Another thing that must be kept under control is new() / delete() operators implementation: the slower it will be, the slower your whole code is likely to run (due to the huge amount of allocations operations OOP usually introduces), so having a cell pool (i.e. a list of pre-allocated slices of memory having the same right size) for highly dynamic classes is an optimization must ...
Hope it's clearer like this ...
Beside these points, most C/C++ compilers i've see generate similar code, and C++ virtual functions cost can be compared to C function pointers.
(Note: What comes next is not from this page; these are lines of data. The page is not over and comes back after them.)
-- ==== Sys2Proof/Machine/BootOps.lean ====
section
/-! DEFINITION. Machine/BootOps.lean: boot slots, slot pointer, the boot ROM, attestation reports (R445 to R453). -/

namespace Sys2Proof.Machine

def Dev.updBoot (d : Dev) (f : Boot → Boot) : Dev := { d with boot := f d.boot }
def Dev.updNv (d : Dev) (f : NonVolatile → NonVolatile) : Dev := { d with nv := f d.nv }

/-- Is copy 1 the one in use: the valid copy with the higher sequence number (R447)? -/
def NonVolatile.useCopy1 (v : NonVolatile) : Bool := v.ptr1.valid && (!v.ptr0.valid || decide (v.ptr0.seq < v.ptr1.seq))

/-- The slot pointer in use; slot A where no copy is valid. -/
def NonVolatile.selectedB (v : NonVolatile) : Bool :=
  if v.useCopy1 then v.ptr1.slotB else v.ptr0.valid && v.ptr0.slotB

/-- The older copy is rewritten to name a slot (R447). -/
def NonVolatile.point (v : NonVolatile) (slotB : Bool) : NonVolatile :=
  let seq := (if v.useCopy1 then v.ptr1.seq else if v.ptr0.valid then v.ptr0.seq else 0) + 1
  if v.useCopy1 then { v with ptr0 := ⟨seq, slotB, true⟩ } else { v with ptr1 := ⟨seq, slotB, true⟩ }

def NonVolatile.slot (v : NonVolatile) (b : Bool) : Option FwImage := if b then v.slotB else v.slotA
def NonVolatile.setSlot (v : NonVolatile) (b : Bool) (x : Option FwImage) : NonVolatile := if b then { v with slotB := x } else { v with slotA := x }

/-- Phases 3 to 5 on one slot: what the ROM finds, then SVN ≥ F (R446). An empty slot has no valid header. -/
def slotFault (v : NonVolatile) (b : Bool) (found : Option Byte) : Option Nat :=
  match found with
  | some c => some c.toNat
  | none => match v.slot b with
    | none => some 0x07
    | some x => if x.svn < v.fuseF then some 0x03 else none

/-- The phase in which a failure code arises (Table 19-2). -/
def failPhase (code : Nat) : Nat := if code = 0x02 then 4 else if code = 0x03 then 5 else 3

/-- The boot fails: BOOT_STATUS [4] and its code, MBX_STATE FAULT (R446). -/
def Dev.bootFail (d : Dev) (phase code : Nat) : Dev :=
  (d.updBoot fun b => { b with phase := phase, failed := true, failCode := code }).emit (.mbx .fault)

/-- What Frelvo reports once MBX_STATE first becomes READY: an assertion of PWRWARN# (R67), converters whose fused values failed (R424). -/
def Dev.bootReports (d : Dev) : Dev :=
  let d1 := d.raiseIf d.pwrWarn .pwrWarn 0 [(4, d.pw.vin)]
  ([0, 1] : List Nat).foldl (fun d v => d.raiseIf (!Config.hkFusesOk v) .hkNoFactory v []) d1

/-- The image starts (R446, phases 6 and 7); `fall` is the failed slot and its code where the other slot booted. -/
def Dev.bootStart (d : Dev) (b : Bool) (fall : Option (Bool × Nat)) (selfTestOk : Bool) : Dev :=
  let d1 := d.updBoot fun x => { x with bootB := b, fallback := fall.isSome, fallbackCode := (fall.map (·.2)).getD 0 }
  if !selfTestOk then d1.bootFail 6 0x06
  else
    let d2 := d1.updBoot fun x => { x with phase := 7, running := d.nv.slot b }
    let d3 := match fall with
      | some f => d2.raise .bootFallback 0 [(1, b2n f.1), (1, f.2)]
      | none => d2
    (d3.emit (.mbx .ready)).bootReports

/-- The boot ROM runs (R446). -/
def Dev.bootRom (d : Dev) (e : BootEvidence) : Dev :=
  if !e.fusesOk then d.bootFail 1 0x04
  else
    let sel := d.nv.selectedB
    let find (b : Bool) : Option Byte := if b then e.failB else e.failA
    match slotFault d.nv sel (find sel) with
    | none => d.bootStart sel none e.selfTestOk
    | some code =>
      match slotFault d.nv (!sel) (find (!sel)) with
      | none => d.bootStart (!sel) (some (sel, code)) e.selfTestOk
      | some other => (d.updBoot fun b => { b with bootB := sel, fallbackCode := code }).bootFail (failPhase other) 0x01

/-- FW_VERSION (R40): series from the running image; patch 0 until Frelvo has started. -/
def Boot.version (b : Boot) : Nat :=
  match b.running with
  | some x => x.version
  | none => 0x04010000

/-- The header checks of R448 on a staged image, in ascending offset: the offset of the first field out of range. -/
def fwHeaderFault (h : List Byte) (room : Nat) : Option Nat :=
  if fieldAt h 0 4 ≠ 0x46524C56 then some 0
  else if fieldAt h 4 1 ≠ 1 then some 4
  else if fieldAt h 5 3 ≠ 0 then some 5
  else if 64 < fieldAt h 8 4 then some 8
  else if fieldAt h 16 4 < 4096 ∨ 8388608 < fieldAt h 16 4 ∨ room < fieldAt h 16 4 then some 16
  else if fieldAt h 20 108 ≠ 0 then some 20
  else none

/-- Is a handle loaded, by number? -/
def Dev.loadedHandles (d : Dev) : List Nat := (List.range 32).filter fun h => (d.eng.prog.map (·.1)).contains h

/-- The bytes 0 to 511 of an attestation report (Table 19-5). -/
def Dev.attestBody (d : Dev) (env : Env) (nonce : List Byte) : List Byte :=
  let v := d.nv
  let b := d.boot
  let eng := d.loadedHandles.flatMap fun h => BitVec.ofNat 8 h :: ((d.eng.prog.find? fun kv => decide (kv.1 = h)).map (·.2.digest)).getD []
  let flags := [b.fallback, v.ownerLock, env.par.on pKeyWrapOnly, d.key.kek.isSome, decide (0 < b.activations)]
  let image := b.running
  leBytes 64 (packBits ([(32, 0x41545354), (8, 1)] ++ flags.map (fun x => (1, b2n x)) ++ [(3, 0)]
      ++ ([1, 2, 3, 4] : List Nat).map (fun p => (1, b2n (v.revoked.contains p))) ++ [(12, 0), (64, Config.devUid.toNat), (32, 0x21), (32, b.version),
        (32, (image.map (·.svn)).getD 0), (8, v.fuseF)] ++ ([0, 1, 2, 3, 4] : List Nat).map (fun k => (8, v.engMin.get 0 k))))
    ++ padTo 32 nonce ++ padTo 32 ((image.map (·.digest)).getD []) ++ padTo 32 Config.romDigest
    ++ ([1, 2, 3, 4] : List Nat).flatMap (fun p => padTo 32 (((v.keyDigest.find? fun kv => decide (kv.1 = p)).map (·.2)).getD []))
    ++ (if eng.isEmpty then List.replicate 32 0 else padTo 32 (Config.sha256 eng))
    ++ leBytes 4 (sumBy (fun h => 2 ^ h) d.loadedHandles) ++ leBytes 4 b.resetCause.toNat ++ leBytes 8 env.now ++ List.replicate 176 0

end Sys2Proof.Machine
end

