-- ==== Sys2Proof/Machine/Sensing.lean ====
section
/-! DEFINITION. Machine/Sensing.lean: sensing commands and events (R415 to R419). -/

namespace Sys2Proof.Machine

/-- The 32 signed taps of CMD_SENSE_COEF_LOAD (Table 17-2). -/
def senseTaps (e : CmdEntry) : List Int := (List.range 32).map fun k => i16 e (4 + 2 * k)

/-- CMD_SENSE_COEF_LOAD (R415): the absolute taps sum to at most 4.0, in units of 2⁻¹⁴. -/
def senseCoefLoad (e : CmdEntry) (d : Dev) : CmdRes :=
  let n := u8 e 0
  let dflt := bitAt (u8 e 1) 0
  if e.plen.toNat ≠ (if dflt then 4 else 68) then .refuse .badParam 6
  else match layoutFault (payload e) [fldCarrier, fldBits 1 1 1, fldRsv 2 2] with
  | some k => .refuse .badParam k
  | none =>
  if !d.domOn (domCarrier n) then .refuse .domainOff 0
  else if !dflt && decide (4 * 2 ^ 14 < sumBy Int.natAbs (senseTaps e)) then badField 4
  else .done [] (d.senseLoad n (if dflt then .dflt (d.sense n).minphase else .host (senseTaps e)))

def formSenseCoefLoad : CmdForm := form 0x0B01 (.oneOf [4, 68]) []

def execCmdSenseCoefLoad (e : CmdEntry) (s : State) : Host.Outcome State Fault Refusal :=
  .next (runCmd formSenseCoefLoad e (fun _ d => senseCoefLoad e d) s)

/-- A PH band edge above 0.4 × Fo is clamped; Fo = 9,765,625 Hz / 2^k (R412, R418). -/
def bandClamped (env : Env) (n k : Nat) : Bool :=
  decide (4 * 9765625 < 10 * 2 ^ k * env.par.nat (pFrontBandHi + n)) || decide (4 * 9765625 < 10 * 2 ^ k * env.par.nat (pFrontBandLo + n))

/-- CMD_SENSE_STATUS (R419). -/
def senseStatus (env : Env) (e : CmdEntry) (d : Dev) : CmdRes :=
  let n := u8 e 0
  let s := d.sense n
  if !d.domOn (domCarrier n) then .refuse .domainOff 0
  else .done (resultBits [(2, if s.running then (if d.locked n then 2 else 1) else 0),
    (2, if d.runPlaced .front n then 1 else if d.runWaiting .front n then 2 else 0),
    (1, b2n s.ph.active), (1, b2n s.sop.active), (1, match s.fading.getD s.set with | .dflt _ => 0 | .host _ => 1),
    (1, b2n (bandClamped env n s.k)), (4, s.k), (1, b2n s.fading.isSome), (19, 0),
    (32, s.seq), (32, s.ph.last), (32, s.sop.last), (32, d.counter (ckey 11 n)), (32, s.superseded)]) d

def formSenseStatus : CmdForm := form 0x0B02 (.fixed 1) [fldCarrier]

def execCmdSenseStatus (e : CmdEntry) (s : State) : Host.Outcome State Fault Refusal :=
  .next (runCmd formSenseStatus e (fun env d => senseStatus env e d) s)

/-- A carrier's ring in the dump region, and the place of a record in it (R417). -/
def recordOffset (n seq : Nat) : Nat := 0x30000000 + 0x01000000 * n + 32 * (seq % 524288)

/-- A record (Table 17-3). -/
def Sense.record (s : Sense) (env : Env) (n time : Nat) (valid step : Bool) : List Byte :=
  leBytes 32 (packBits ([(32, s.seq), (1, b2n valid), (1, b2n s.fading.isSome), (1, b2n s.discont), (1, b2n step), (28, 0)]
    ++ ([0, 1, 2, 3] : List Nat).map (fun j => (16, s.out env n j)) ++ [(64, time)]))

/-- The samples of stream `j`: zero where the receiver was not LOCKED (R411). -/
def streamSamples (samples : List SenseSample) (j : Nat) : List Int :=
  samples.map fun x => if x.valid then ((x.values.getD j 0).toInt) else 0

/-- Line frames from the instant that a record of carrier `n` names to the end of its output period: with deskew it names frame mR + 15R/16, without the frame of
stream 4n (R413). -/
def Sense.nameLag (s : Sense) (n : Nat) : Nat := if s.deskew then 0 else deskewDelay (4 * n) * 2 ^ s.k / 16

/-- TIME (R417): a line frame is 102.4 ns; a part of a ns is dropped (log entry 186). -/
def Sense.recordTime (s : Sense) (now n : Nat) : Nat := now - 1024 * s.nameLag n / 10

/-- STEP (R417): a switch point Σ fell within the span of the frames from which streams 4n to 4n + 3 are decimated, R each. -/
def Sense.stepIn (s : Sense) (now n : Nat) : Bool :=
  s.sigma.any fun t =>
    let f := 10 * (now - t) / 1024
    decide (deskewDelay (4 * n + 3) * 2 ^ s.k / 16 ≤ f ∧ f < deskewDelay (4 * n) * 2 ^ s.k / 16 + 2 ^ s.k)

/-- VALID (R411, R417): the receiver is LOCKED, and every frame from which streams 4n to 4n + 3 are decimated was valid. -/
def Dev.recordValid (d : Dev) (n : Nat) (samples : List SenseSample) : Bool :=
  d.locked n && (d.sense n).restValid && (samples.take (turnFrames (d.sense n).k (4 * n + 3))).all (·.valid)

/-- A record goes to a hosted program with PERM bit 8 whose ARG names the carrier by bit `n`: into its last shared page, 2,048 records round (R369, R417, log
entry 186). -/
def Dev.recordTo (d : Dev) (n : Nat) (bs : List Byte) (h : Nat) : Dev :=
  match d.prog h with
  | none => d
  | some p =>
    match p.shared.getLast? with
    | none => d
    | some g =>
      if p.placed && bitAt p.perm 8 && bitAt p.arg n then
        let at_ := 32 * (p.records % 2048)
        let mem := d.pageMem p.cluster g
        (d.setPage p.cluster g (mem.take at_ ++ bs ++ mem.drop (at_ + 32))).updProg h fun p => { p with records := p.records + 1 }
      else d

/-- The record as Front reads it. -/
def Sense.frontRecord (s : Sense) (env : Env) (n : Nat) (valid step : Bool) : FrontRecord :=
  let v (j : Nat) : Int := toSigned 16 (s.out env n j)
  ⟨s.seq, valid, step, v 0, v 1, v 2, v 3⟩

/-- The chain takes the R frames of an output period: the next record's state (R412, R413). -/
def Sense.decimate (s : Sense) (n : Nat) (samples : List SenseSample) : Sense :=
  { s with cic := ([0, 1, 2, 3] : List Nat).foldl (fun (t : Tbl Cic) j =>
      t.set j ((Tbl.get Cic.reset t j).run s.k (4 * n + j) (streamSamples samples j))) s.cic,
           restValid := (samples.drop (turnFrames s.k (4 * n))).all (·.valid) }

/-- TELEMETRY_RECORD (R410 to R418): the R = 2^k frames that end with frame mR + 15R/16 are decimated, each stream at its turn; the record is written to the ring and
handed to Front and to the hosted programs that receive it. The reference frame ended at `now` (log entry 186). -/
def telemetryRecord (env : Env) (n now : Nat) (samples : List SenseSample) (d : Dev) : Dev :=
  let s := d.sense n
  if !s.running || decide (samples.length ≠ 2 ^ s.k) then d
  else
    let s1 := s.decimate n samples
    let valid := d.recordValid n samples
    let step := s.stepIn now n
    let bs := s1.record env n (s.recordTime now n) valid step
    let d1 := if d.anyStack then d.emit (.dram (recordOffset n s.seq) bs) else d
    let seen := if d.runPlaced .front n then s1.frontRecord env n valid step :: s.window else s.window
    let d2 := d1.updSense n fun _ => { s1 with
      seq := (s.seq + 1) % 2 ^ 32, discont := false, faded := s.faded + b2n s.fading.isSome, window := seen }
    (d.eng.prog.map (·.1)).foldl (fun d h => d.recordTo n bs h) d2

/-- The frames come as their validity and their values, `late` ns after the last of them. -/
def execTelemetryRecord (c : Fin 4) (late : Nat) (valid : List Bool) (values : List (List (BitVec 16))) (s : State) : Host.Outcome State Fault Refusal :=
  .next (onDev s fun env d => telemetryRecord env c (env.now - late) (List.zipWith SenseSample.mk valid values) d)

/-- SENSE_XFADE_END (R414). -/
def senseXfadeEnd (n : Nat) (d : Dev) : Dev :=
  match (d.sense n).fading with
  | none => d
  | some f => d.updSense n fun s => { s with set := f, fading := s.waiting, waiting := none, faded := 0 }

def execSenseXfadeEnd (c : Fin 4) (s : State) : Host.Outcome State Fault Refusal :=
  .next (onDev s fun _ d => senseXfadeEnd c d)

/-- One evaluated window of a measure, given in thousandths: two in a row above the threshold raise it (R418). Levels are shown in whole units, rounded to nearest
(log entry 186). -/
def FrontMeasure.window (m : FrontMeasure) (thr milli first : Nat) : FrontMeasure × Bool :=
  let level := (milli + 500) / 1000
  let m1 := { m with last := level, below := decide (2 * milli < 1000 * thr) }
  if 1000 * thr < milli then
    let m2 := if m.above = 0 then { m1 with above := 1, peak := level, first := first } else { m1 with above := m.above + 1, peak := max m.peak level }
    if !m.active && decide (2 ≤ m2.above) then ({ m2 with active := true }, true) else (m2, false)
  else ({ m1 with above := 0 }, false)

/-- FRONT_Cn (R418). -/
def Dev.raiseFront (d : Dev) (n measure : Nat) (m : FrontMeasure) : Dev :=
  (d.count (ckey 11 n) 1).raise .front n [(1, measure), (4, m.peak), (4, m.first)]

/-- Records with VALID = 0 or STEP = 1 are left out (R418, R428). -/
def FrontRecord.kept (r : FrontRecord) : Bool := r.valid && !r.step

/-- The records that are left cover at least half of P_FRONT_WIN ms: a record stands for 102.4 ns × 2^k (R412, R418). -/
def Sense.covered (s : Sense) (env : Env) : Bool :=
  decide (10000000 * env.par.nat pFrontWin ≤ 2 * 1024 * 2 ^ s.k * (s.window.filter FrontRecord.kept).length)

/-- SEQ of the window's first record. -/
def Sense.firstSeq (s : Sense) : Nat := (s.window.getLast?.map (·.seq)).getD s.seq

/-- FRONT_WINDOW (R418): P_FRONT_WIN ms have passed: the window of the records kept since is evaluated where they cover half of it, and the next begins. PH and SOP,
in thousandths, are what the Front program finds in them (`Dev.FrontReport`). -/
def frontWindow (env : Env) (n ph sop : Nat) (d00 : Dev) : Dev :=
  let first := (d00.sense n).firstSeq
  let d := d00.updSense n fun s => { s with window := [] }
  if !(d00.sense n).covered env || !d.runPlaced .front n then d
  else
    let (p, rp) := (d.sense n).ph.window (env.par.nat (pFrontPhThr + n)) ph first
    let (q, rq) := (d.sense n).sop.window (env.par.nat (pFrontSopThr + n)) sop first
    let d1 := d.updSense n fun s => { s with ph := p, sop := q }
    let d2 := if rp then d1.raiseFront n 0 p else d1
    if rq then d2.raiseFront n 1 q else d2

/-- PH in Hz and SOP in krad/s come as whole and thousandths. -/
def execFrontWindow (c : Fin 4) (ph sop : Nat) (phMilli sopMilli : Fin 1000) (s : State) : Host.Outcome State Fault Refusal :=
  .next (onDev s fun env d => frontWindow env c (1000 * ph + phMilli) (1000 * sop + sopMilli) d)

/-- FRONT_CLEAR_HOLD (R418): the measure (0 PH, 1 SOP) has stayed below half its threshold for P_FRONT_HOLD. -/
def frontClear (n measure : Nat) (d : Dev) : Dev :=
  let m := if measure = 0 then (d.sense n).ph else (d.sense n).sop
  if m.active && m.below then
    (d.updSense n fun s => if measure = 0 then { s with ph := { m with active := false } } else { s with sop := { m with active := false } }).raise
      .frontClr n [(1, measure)]
  else d

def execFrontClearHold (c : Fin 4) (measure : Fin 2) (s : State) : Host.Outcome State Fault Refusal :=
  .next (onDev s fun _ d => frontClear c measure d)

end Sys2Proof.Machine
end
Another thing that must be kept under control is new() / delete() operators implementation: the slower it will be, the slower your whole code is likely to run (due to the huge amount of allocations operations OOP usually introduces), so having a cell pool (i.e. a list of pre-allocated slices of memory having the same right size) for highly dynamic classes is an optimization must ...
Hope it's clearer like this ...
Re:Kernel Performance
Of course, you don't have to use MI, or exceptions, or RTTI or new/delete if you don't want to. Use new and delete where you would normally use malloc and free (i.e. as much as you reasonably need to); use virtual functions where normally you'd use pointers-to-functions in C. IMHO virtual functions are a lot cleaner than tables of pointers to functions anyway, and it should be the same overhead (which isn't much anyway).